O guião foi discutido informalmente com alguns enfermeiros e formalmente com dois juízes, a fim de assegurar a validade dos mesmos. Foi igualmente submetido a um pré-teste em sujeitos da população que não fizeram parte do estudo, procurando assim assegurar a compreensão das questões e perceber a duração média da entrevista. A seleção dos familiares foi realizada pela investigadora, tendo sempre a preocupação de verificar a disponibilidade dos mesmos através de um diálogo inicial de apresentação. A abordagem aos familiares foi realizada após a admissão e cuidados ao doente crítico, enquanto estes aguardavam por realização ou resultados de exames.

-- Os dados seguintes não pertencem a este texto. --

/-- `n` executions of `i` one after another. -/
def execTimes (i : Instr) (n : Nat) (s : State) : Host.Outcome State Fault Refusal :=
  match n with
  | 0 => .next s
  | k + 1 =>
    match exec i s with
    | .next t => execTimes i k t
    | .fault r => .fault r
    | .refused r => .refused r

/-- Rd holds `v`, Z and N describe it, nothing else has changed (R240, R264). -/
def ValueResult (s t : State) (rd : Reg) (v : Word) : Prop :=
  t.reg rd = v ∧ ZNOf t v ∧ OnlyRegs s t [rd] maskZN

/-- Rd holds `v`, no flag is written. -/
def PlainResult (s t : State) (rd : Reg) (v : Word) : Prop :=
  t.reg rd = v ∧ OnlyRegs s t [rd] 0#32

/-- Rd holds the field value `v`; Z describes it and N is cleared (R403, R413). -/
def FieldResult (s t : State) (rd : Reg) (v : Word) : Prop :=
  t.reg rd = v ∧ flagZ t.flags = (v == 0#32) ∧ flagN t.flags = false ∧ OnlyRegs s t [rd] maskZN

/-- Only the bits of FLAGS in the mask have changed, and they are now those of `f`. -/
def FlagsResult (s t : State) (mask f : Word) : Prop :=
  t.flags &&& mask = f &&& mask ∧ OnlyRegs s t [] mask

/-- The 0 or 1 of a carry. -/
def carryWord (w : Nat) (c : Bool) : BitVec w := (BitVec.ofBool c).setWidth w

/-- Z of the carry forms is cleared where it was not set (R263). -/
def stickyZ (sticky : Bool) (s : State) (z : Bool) : Bool := z && (!sticky || flagZ s.flags)

/-- Rd and the flags are those of `a + b + c` (R261, R263). -/
def AddResult (s t : State) (rd : Reg) (a b : Word) (c sticky : Bool) : Prop :=
  t.reg rd = a + b + carryWord 32 c
    ∧ (flagC t.flags = true ↔ 2 ^ 32 ≤ a.toNat + b.toNat + c.toNat)
    ∧ (flagV t.flags = true ↔ a.toInt + b.toInt + (c.toNat : Int) < -(2 ^ 31)
        ∨ 2 ^ 31 ≤ a.toInt + b.toInt + (c.toNat : Int))
    ∧ flagN t.flags = (t.reg rd).getLsbD 31
    ∧ flagZ t.flags = stickyZ sticky s (t.reg rd == 0#32)
    ∧ OnlyRegs s t [rd] maskZNCV

/-- Rd and the flags are those of `a - b - c`, C a borrow (R262, R263). -/
def SubResult (s t : State) (rd : Reg) (a b : Word) (c sticky : Bool) : Prop :=
  t.reg rd = a - b - carryWord 32 c
    ∧ (flagC t.flags = true ↔ a.toNat < b.toNat + c.toNat)
    ∧ (flagV t.flags = true ↔ a.toInt - b.toInt - (c.toNat : Int) < -(2 ^ 31)
        ∨ 2 ^ 31 ≤ a.toInt - b.toInt - (c.toNat : Int))
    ∧ flagN t.flags = (t.reg rd).getLsbD 31
    ∧ flagZ t.flags = stickyZ sticky s (t.reg rd == 0#32)
    ∧ OnlyRegs s t [rd] maskZNCV

/-- The flags are those of a compare of `a` with `b` at width `w` (R311); nothing else has changed.
Z of the carry forms is by the result where `CMPC_Z_BY_RESULT` says so. -/
def CompareResult {w : Nat} (s t : State) (a b : BitVec w) (c sticky : Bool) : Prop :=
  (flagC t.flags = true ↔ a.toNat < b.toNat + c.toNat)
    ∧ (flagV t.flags = true ↔ a.toInt - b.toInt - (c.toNat : Int) < -(2 ^ (w - 1))
        ∨ 2 ^ (w - 1) ≤ a.toInt - b.toInt - (c.toNat : Int))
    ∧ flagN t.flags = (a - b - carryWord w c).getLsbD (w - 1)
    ∧ flagZ t.flags = stickyZ sticky s
        (if sticky && s.params.cmpcZByResult then a - b - carryWord w c == 0#w else a == b)
    ∧ OnlyRegs s t [] maskZNCV

/-- Rd holds `v`; Z, N describe it; C is `c` where there is one and else as before (R341). -/
def ShiftResult (s t : State) (rd : Reg) (v : Word) (c : Option Bool) : Prop :=
  t.reg rd = v ∧ ZNOf t v ∧ flagC t.flags = c.getD (flagC s.flags) ∧ OnlyRegs s t [rd] maskZNC

/-- Rd holds what was loaded; Z, N describe it; a read breakpoint is marked (R55). -/
def LoadResult (s t : State) (rd : Reg) (w : Width) (a v : Word) : Prop :=
  t.reg rd = v ∧ ZNOf t v ∧ OnlyRegsRead s t [rd] maskZN
    ∧ t.breakHit = (s.breakHit || s.dataBreak .read w a)

/-- The bytes at `a` hold the low bytes of `v`; a write breakpoint is marked. -/
def StoreResult (s t : State) (w : Width) (a v : Word) : Prop :=
  (match w with
    | .byte => read8 t.mem a = fld v 0 8
    | .half => read16 t.mem a = fld v 0 16
    | .word => read32 t.mem a = v)
    ∧ OnlyRegsStored s t [] 0#32 a (bytesOf w)
    ∧ t.breakHit = (s.breakHit || s.dataBreak .write w a)

/-- The branch `i` with the condition `c` goes to `t` where `c` holds and else to the next
instruction; it changes nothing else. -/
def Branches (i : Instr) (s : State) (c : Prop) (t : Word) : Prop :=
  (c → TargetOk t → exec i s = .next { s with pc := t })
    ∧ (¬c → exec i s = .next { s with pc := s.pc + i.length })

/-- The branch `i` with the condition `c`, where `c` holds, traps on an odd target with the even one as
return address and on the target 0 with its own; `u` is what it has done by then (R152, R153). -/
def BranchTraps (i : Instr) (s u : State) (c : Prop) (t : Word) : Prop :=
  (c → t.getLsbD 0 = true →
      exec i s = raiseError .alignError 0#4 (t &&& 0xFFFFFFFE#32) s.pc s.pc u)
    ∧ (c → t = 0#32 → exec i s = raiseError .nullPointer 0#4 s.pc s.pc s.pc u)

As entrevistas decorreram num espaço destinado a esse fim, numa sala com privacidade do SU, estando apenas presentes o entrevistador e o entrevistado. Antes de iniciar a entrevista explicou-se o objetivo, solicitou-se o consentimento livre e esclarecido a todos os participantes do estudo, sendo que o anonimato e a confidencialidade dos dados foram assegurados.

Deixou-se o participante falar livremente a fim de expressar as suas ideias e evitando condicionar as respostas. A entrevista aconteceu de uma forma não forçada, deixando seguir o fluxo das ideias, no entanto, houve necessidade, por vezes, de concretizar algumas questões para recentrar o entrevistado. O tempo de cada entrevista foi variável, entre 15 e 30 minutos. O registo das respostas verbais foi feito de forma integral por escrito e a informação validada, no final, com os familiares.

Relativamente aos procedimentos formais e éticos, antes do início da colheita de dados, encetou-se algumas diligências para a realização do estudo na instituição escolhida. Foi solicitada autorização ao Conselho da Administração da Instituição e Enfermeiro Chefe do SU, assim como o parecer da Comissão de Ética da instituição, com obtenção de parecer favorável (Referência:141/20) em 13/05/2021.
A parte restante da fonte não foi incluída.